Eventually, this woman left her husband; this is when my husband started treating me like I didn't exist. For three months this went on until he completely lost it and falsely accused me of cheating. He acted like a complete lunatic. He told me that he "suspected" for months. I was so hurt and humiliated. We only had one car and when I wasn't with him, I was at home with the kids while cleaning, cooking, and taking care of our infant son.

After the second day, he eventually said that "God" talks to him and led him to believe this, that I had cheated. My husband even lied and said that he had proof, pictures and whatnot. He even tried to make me think that I "black out and take off with guys." I kept asking him, "How do you have pictures of something I didn't do?" Four days later he kicked me out of our home, with both my sons, one being his own. I had nowhere to go so I had no choice but to stay in this filthy abandoned house next door. I lived there with my kids as a squatter for four months. He occasionally dropped in to accuse me of even more non-existent cheating. He eventually started complaining about having to buy me and my boys groceries; he said I had to get a job. I had no car, no place to live; the car we had was in my name and he had it. Every time I had to go somewhere, I had to walk to town with my kids; a few miles there and back. He eventually gave me divorce papers two weeks later.
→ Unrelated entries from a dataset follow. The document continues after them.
-- ==== Sys2Proof/Machine/LoadOps.lean ====
section
/-!
DEFINITION. Writing a configuration into the cores, switches and regions of a partition (R110 to R117, R150, R158, R172,
R194, R197 to R210, R220).
-/
namespace Sys2Proof.Machine

/-! ### Sections (R197 to R206) -/

/-- CMAP entry of the i-th logical core: program class, router set, vacant (R197). -/
def cmapEntry (cm : List Byte) (i : Nat) : Nat × Nat × Bool :=
  let x := leAt cm (4 * i) 4
  (x % 1024, x / 1024 % 1024, x.testBit 20)
/-- Bytes rounded up to 64. -/
def pad64 (n : Nat) : Nat := (n + 63) / 64 * 64
/-- Offsets of consecutive blocks, each of a length read at its offset. -/
def blockOffs (len : Nat → Nat) : Nat → Nat → List Nat
  | 0, _ => []
  | n + 1, o => o :: blockOffs len n (o + len o)
/-- Program class blocks of PROG (R199). -/
def progOffs (pg : List Byte) : List Nat := blockOffs (fun o => pad64 (16 + 8 * leAt pg o 2)) (leAt pg 0 2) 64
/-- Router set blocks of PLAN (R200). -/
def rsetOffs (pl : List Byte) : List Nat := blockOffs (fun o => pad64 (64 + 4 * leAt pl o 2)) (leAt pl 0x110 2) 0x140
/-- Entry size of a switch table: 16 B at cluster ports, 8 B elsewhere (R205). -/
def tabEntry (ident : Nat) : Nat := if ident ≥ 0x1000 then 16 else 8
/-- Switch tables of ROUTE (R204). -/
def tabOffs (rt : List Byte) : List Nat :=
  blockOffs (fun o => pad64 (8 + leAt rt (o + 4) 4 * tabEntry (leAt rt o 4))) (leAt rt 0 2) 64
/-- Offset of the send route sets. -/
def routeOff (rt : List Byte) : Nat :=
  match (tabOffs rt).getLast? with
  | none => 64
  | some o => o + pad64 (8 + leAt rt (o + 4) 4 * tabEntry (leAt rt o 4))

/-- Circular region descriptors of a BANK block (R113, R206): HEAD and TAIL 0. -/
def bankCirc (b : List Byte) : Table Circ :=
  (List.range 48).filterMap fun i =>
    let x := leAt b (8 * i) 8
    let c : Circ := ⟨x % 2 ^ 18, x / 2 ^ 18 % 2 ^ 18, 0, 0⟩
    if c = ⟨0, 0, 0, 0⟩ then none else some (i, c)
/-- LPUTDIR of a BANK block. -/
def bankLput (b : List Byte) : Table Nat :=
  (List.range 16).filterMap fun i => let x := leAt b (0x180 + i) 1; if x = 0 then none else some (i, x)

/-- The sections of a configuration the cores hold. -/
structure CoreCfg where
  cmap : List Byte
  prog : List Byte
  plan : List Byte
  route : List Byte
  bank : List Byte
  deriving DecidableEq, Repr
/-- Those in force. -/
def Part.coreCfg (x : Part) : CoreCfg := ⟨x.sect 2, x.sect 3, x.sect 4, x.sect 5, x.sect 6⟩

/-- A core with its program, router set, send routes and BANK block (R194 step 3); registers untouched. -/
def Core.configure (k : Core) (g : CoreCfg) (i : Nat) : Core :=
  let (cls, rs, vac) := cmapEntry g.cmap i
  let po := (progOffs g.prog).getD cls 0
  let n := leAt g.prog po 2
  let code : Table DWord := (List.range n).filterMap fun j =>
    let w := BitVec.ofNat 64 (leAt g.prog (po + 16 + 8 * j) 8)
    if w = 0 then none else some (j, w)
  let ro := (rsetOffs g.plan).getD rs 0
  let so := routeOff g.route + 64 * cls
  let b := (g.bank.drop (64 + 512 * cls)).take 512
  if vac then { Core.reset with dead := k.dead, pad := k.pad, shadow := k.shadow, vacant := true }
  else
    { k with vacant := false, istore := code, entryIngest := BitVec.ofNat 12 (leAt g.prog (po + 2) 2)
             entrySpin := BitVec.ofNat 12 (leAt g.prog (po + 4) 2)
             router := (List.range (leAt g.plan ro 2)).map fun j => BitVec.ofNat 32 (leAt g.plan (ro + 64 + 4 * j) 4)
             routes := (List.range 16).map fun j => BitVec.ofNat 32 (leAt g.route (so + 4 * j) 4)
             circ := bankCirc b, lputDir := bankLput b, inbox1 := BitVec.ofNat 8 (leAt b 0x190 1)
             inbox2 := BitVec.ofNat 8 (leAt b 0x191 1) }

/-- Compiled initial credits of a core (R117): SIZE ÷ 64 of each A-pad region of a neighbour that declares this core as
its writer. -/
def State.creditsOf (s : State) (c : Nat) : Table Nat :=
  (List.range 4).flatMap fun d =>
    match if s.linkClosed c d then none else s.neighbor c d with
    | none => []
    | some n =>
      let k := s.core n
      (List.range 16).filterMap fun g =>
        let v := if tget k.lputDir 0 g = (d + 2) % 4 + 1 then (tget k.circ ⟨0, 0, 0, 0⟩ (16 + g)).size / 64 else 0
        if v = 0 then none else some (16 * d + g, v)

/-! ### Switches (R172, R175, R204, R205) -/

/-- Switch number of an identifier (R204). -/
def identSw (i : Nat) : Nat :=
  if i ≥ 0x1000 then i - 0x1000 else if i ≥ 0x200 then 1096 + (i - 0x200) else if i ≥ 0x100 then 1088 + (i - 0x100) else 1024 + i
/-- Group entries of ROUTE for a partition, with the lanes compiled. -/
def routeGroups (rt : List Byte) (p : Nat) : List GroupEntry :=
  (tabOffs rt).flatMap fun o =>
    let id := leAt rt o 4
    let z := tabEntry id
    (List.range (leAt rt (o + 4) 4)).map fun j =>
      let w := leAt rt (o + 8 + z * j) z
      if z = 16 then
        { part := p, sw := identSw id, group := w % 4096, k := w / 4096 % 16 + 1, lane := 0, out := 0, cr := w / 65536 % 16
          cores := BitVec.ofNat 64 (w / 2 ^ 64) }
      else
        { part := p, sw := identSw id, group := w % 4096, k := w / 4096 % 16 + 1, lane := w / 65536 % 16
          out := w / 2 ^ 20 % 2 ^ 24, cr := 0, cores := 0 }
/-- Lane set above the region level: a quadrant's two trunks share one, the root halves share one (R172). -/
def laneSet (sw : Nat) : Option Nat := if sw < 1088 then none else if sw < 1096 then some ((sw - 1088) / 2) else some 4
/-- Give every trunk and root half the partition uses a lane index of its own within its lane set, none where the 16 do
not suffice (R172). -/
def placeLanes (have_ : List GroupEntry) (new : List GroupEntry) : Option (List GroupEntry) :=
  let ups := ((new.filter fun g => decide (g.sw ≥ 1088)).map (·.sw)).eraseDups
  let place := ups.foldl (fun (a : Option (List (Nat × Nat))) sw => a.bind fun l =>
    let used := ((have_.filter fun g => decide (g.sw ≥ 1088) && decide (laneSet g.sw = laneSet sw)).map (·.lane))
      ++ ((l.filter fun y => decide (laneSet y.1 = laneSet sw)).map (·.2))
    ((List.range 16).find? fun n => !used.contains n).map fun n => l ++ [(sw, n)]) (some [])
  place.map fun l => new.map fun g => match l.find? fun y => decide (y.1 = g.sw) with
    | some y => { g with lane := y.2 }
    | none => g
/-- Entries a switch's table holds (R175). -/
def tableSize (sw : Nat) : Nat := if sw ≥ 1088 then 16384 else 4096
/-- The groups fit every region switch, trunk and root half (R175, R216 step 10). -/
def groupsFit (have_ new : List GroupEntry) : Bool :=
  ((new.map (·.sw)).eraseDups).all fun sw =>
    decide (sw < 1024) || decide (((have_ ++ new).filter fun g => decide (g.sw = sw)).length ≤ tableSize sw)
/-- Write the partition's group entries. -/
def State.writeGroups (s : State) (p : Nat) : State :=
  let other := s.tree.groups.filter fun g => decide (g.part ≠ p)
  let new := routeGroups ((s.part p).sect 5) p
  s.updTree fun t => { t with groups := other ++ (placeLanes other new).getD new }

/-! ### Regions (R150, R158, R198, R356) -/

/-- Remap entry of a row from the defect map (R150): the lowest dead core shifts it, else a dead spare is 0x8. -/
def State.remapEntry (s : State) (u r : Nat) : Nat :=
  let dead := fun x => s.slubAt 1 (72 * u + 9 * r + x)
  match (List.range 8).find? dead with
  | some x => x
  | none => if dead 8 || s.slubAt 2 (72 * u + 9 * r + 8) then 8 else 15
/-- Write a region's remap tables (R194 step 3). -/
def State.writeRemap (s : State) (r : Nat) : State :=
  (List.range 16).foldl (fun s i =>
    let u := 16 * r + i
    let v := (List.range 8).foldl (fun a row => a + s.remapEntry u row * 16 ^ row) 0
    s.updCluster u fun x => { x with remap := BitVec.ofNat 32 v }) s
/-- K_cap and K_floor of a partition (R356). -/
def Part.clkLimits (x : Part) : Nat × Nat :=
  let cap := 2 * leAt (x.sect 0xA) 0 2 / 175
  let floor := max 8 ((2 * leAt (x.sect 0xA) 2 2 + 174) / 175)
  if x.debug then (min cap 12, min floor (min cap 12)) else (cap, floor)
/-- Seams of a region that lie on its partition's boundary, the wafer's edge, or beside a region of none (R18, R19, R158). -/
def State.boundary (s : State) (r : Nat) : BitVec 4 :=
  let mine := (s.region r).part
  let open_ := fun (ok : Bool) (q : Nat) => ok && mine.isSome && decide ((s.region q).part = mine) && pwrUp (s.region q).pwr.state
  let b := fun (x : Bool) => if x then 0 else 1
  BitVec.ofNat 4 (b (open_ (decide (r ≥ 8)) (r - 8)) + 2 * b (open_ (decide (r % 8 < 7)) (r + 1))
    + 4 * b (open_ (decide (r < 56)) (r + 8)) + 8 * b (open_ (decide (r % 8 > 0)) (r - 1)))
/-- Where a link of core c toward a direction has closed since state `old`, its credits are 0; where it has opened, they are the
compiled initial ones (R117, R118, R158). -/
def State.seamCredits (s old : State) (c : Nat) : State :=
  (List.range 4).foldl (fun s d =>
    if s.linkClosed c d = old.linkClosed c d then s
    else
      let new := (s.creditsOf c).filter fun x => decide (x.1 / 16 = d)
      let put := fun (t : Table Nat) => new.foldl (fun t x => tset t 0 x.1 x.2) (t.filter fun x => decide (x.1 / 16 ≠ d))
      s.updCore c fun k => { k with creditInit := put k.creditInit, credit := put k.credit }) s
/-- Set the closed seams of every region from the partitions as they stand, and the credits over those that change. -/
def State.setSeams (s : State) : State :=
  let s' := (List.range 64).foldl (fun s r => s.updNet r fun n => { n with closed := s.boundary r }) s
  ((List.range 64).filter fun r => decide ((s'.region r).net.closed ≠ (s.region r).net.closed)).foldl (fun t r =>
    (t.edgeCores r).foldl (fun t c =>
      (List.range 4).foldl (fun t d => match t.neighbor c d with
        | some n => t.seamCredits s n
        | none => t) (t.seamCredits s c)) t) s'
/-- A region's clock ratio limits and seam slack (R158, R356). -/
def State.regionLimits (s : State) (p r : Nat) : State :=
  let x := s.part p
  let (cap, floor) := x.clkLimits
  s.updRegion r fun g =>
    { g with clk := { g.clk with kCap := cap, kFloor := floor }
             net := { g.net with slack := leAt (x.sect 1) 0 2 } }
/-- Banks that go ON or OFF hold zeros afterwards: an OFF bank has lost its contents, and one that comes ON is zero-filled (R109).
`ch`: the banks that change. The I-store's are 24 and 25. -/
def Core.rebank (ch : Word) (k : Core) : Core :=
  let same := fun (a : Nat) => match bankBit a with
    | some b => !ch.getLsbD b
    | none => true
  { k with pad := k.pad.filter fun e => same e.1, shadow := k.shadow.filter fun e => same (64 * e.1)
           istore := k.istore.filter fun e => !ch.getLsbD (24 + e.1 / 2048) }
/-- Bank map of a configuration, in bits 25 to 0 of RGN_CL_PAD_BANKS (R110, R206). -/
def State.writeBanks (s : State) (p r : Nat) : State :=
  let map := leAt ((s.part p).sect 6) 0 4 % 2 ^ 26
  (List.range 16).foldl (fun s i =>
    let old := (s.cluster (16 * r + i)).banks
    let s := s.updCluster (16 * r + i) fun u => { u with banks := BitVec.ofNat 32 map ||| (u.banks &&& 0x4000000) }
    (List.range 72).foldl (fun s j => s.updCore (72 * (16 * r + i) + j) (Core.rebank (BitVec.ofNat 32 (old.toNat ^^^ map)))) s) s

/-- Write the core contents of a partition's configuration (R194 step 3, R220 step 3): programs, router sets, send
routes, BANK blocks, vacancy masks and credits; pads' regions empty. -/
def State.writeCores (s : State) (p : Nat) : State :=
  let x := s.part p
  let g := x.coreCfg
  let s := (List.range x.coreCount).foldl (fun s i => s.updCore (s.partCore p i) fun k => k.configure g i) s
  let s := (s.partRegions p).foldl (fun s r =>
    (List.range 16).foldl (fun s i =>
      let u := 16 * r + i
      let m := (List.range 8).foldl (fun a row => if (s.core (s.physOf u row 0)).vacant then a + 2 ^ row else a) 0
      s.updCluster u fun y => { y with vacant := BitVec.ofNat 8 m }) s) s
  let s := (s.partRegions p).foldl (fun s r => (s.liveCores r).foldl (fun s c =>
    let t := s.creditsOf c
    s.updCore c fun k => { k.emptied with creditInit := t, credit := t }) s) s
  s
/-- Apply the sections in force to the partition's cores, switches and banks (R220 step 3, R249). -/
def State.applySections (s : State) (p : Nat) : State :=
  let s := (s.partRegions p).foldl (fun s r => (s.writeBanks p r).regionLimits p r) s
  (s.writeCores p).writeGroups p

/-! ### Standby remap (R212, R387) -/

/-- KV pool and KV state areas of a region's logical cores, copied to another's (R251). -/
def State.copyKv (s : State) (p src dst : Nat) : State :=
  let areas := (s.part p).areas.filter fun a => decide (a.1 = 3) || decide (a.1 = 6)
  areas.foldl (fun s a => (List.range 1024).foldl (fun s i =>
    let f := s.physOf (16 * src + i / 64) (i % 64 / 8) (i % 8)
    let t := s.physOf (16 * dst + i / 64) (i % 64 / 8) (i % 8)
    (s.portCopy f t a.2.2.1 a.2.2.2).1) s) s
/-- The partition runs under a pairing (0: none): it owns the region that takes the block over, the sections of that
configuration are applied, and the KV areas follow it. -/
def State.remapTo (s : State) (p alt : Nat) : State :=
  let x := s.part p
  match x.pairs[(if alt = 0 then x.alt else alt) - 1]? with
  | none => s
  | some (a, b) =>
    let (src, dst) := if alt = 0 then (b, a) else (a, b)
    let s := (s.idleRegion src).updRegion src fun g => { g with part := none }
    let s := s.updRegion dst fun g => { g with part := some p }
    let s := s.updPart p fun x => { x with alt := alt, returnReq := false }
    (((s.writeRemap dst).setSeams).applySections p).copyKv p src dst
/-- The partition returns from its standby region: relaunched where the protected region is powered, else held (R387). -/
def State.standbyBack (s : State) (p : Nat) : State :=
  let s := s.holdPart p 2
  let s := s.remapTo p 0
  if (s.partRegions p).all fun r => pwrUp (s.region r).pwr.state then s.releasePart p else s

end Sys2Proof.Machine
end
He said he was sending the papers to where we got married-Las Vegas- and that the "beauty" part of it was that we would be divorced in a week. I couldn't believe what was happening. I didn't see any of this coming. I didn't want a divorce, I loved my husband and I kept praying hard every day that God would show him that I didn't cheat.

It wasn't long before people I knew were saying that they were seeing my husband on dates with the woman from church. I refused to believe it. Just a few months later, two days after my birthday, I received the worst text message of my life. It was from my husband and it said, "Hey, I got hitched; I wanted you to hear it from me before anyone else." This just made everything that much worse. If this wasn't enough. He called me up a month after that and claimed he wasn't the father of our son. He said he took a home DNA test and got negative results. No matter how much I begged him that it wasn't accurate, he said the test was 100 percent accurate and that I was lying. He hasn't seen our son since he turned 2; he will be 3 next month and has forgotten about his father. If this wasn't enough, he told me that he would take another test if I paid for it; after saving, I finally paid for one to be done; he refused to take it. He said that "God" had shown him who the "real father" of our son was; a man who just died of cancer that he was visiting until he died.

He kicked me out on Aug. 29, 2014; it has now been a year and a few months of pure hell. So much damage in so little time. Because he left me with two kids and no job, I'm stuck on government assistance. I'm broke all the time until I finish school and can get something. Because I'm on government assistance, it is mandatory to seize child support from the father. I filed in October; before then, I hadn't heard from my ex-husband since July. When he found out, he was furious, and started e-mailing me saying that he was going to seek full custody so that our son can visit his "real father's" family. With all the commotion about child support, I'm trying to get a court ordered DNA test done, but they won't do it because we were married. I currently just found out that we are still legally married; that you're supposed to file divorce in the state you live in, which would be California; so my minister husband has TWO wives.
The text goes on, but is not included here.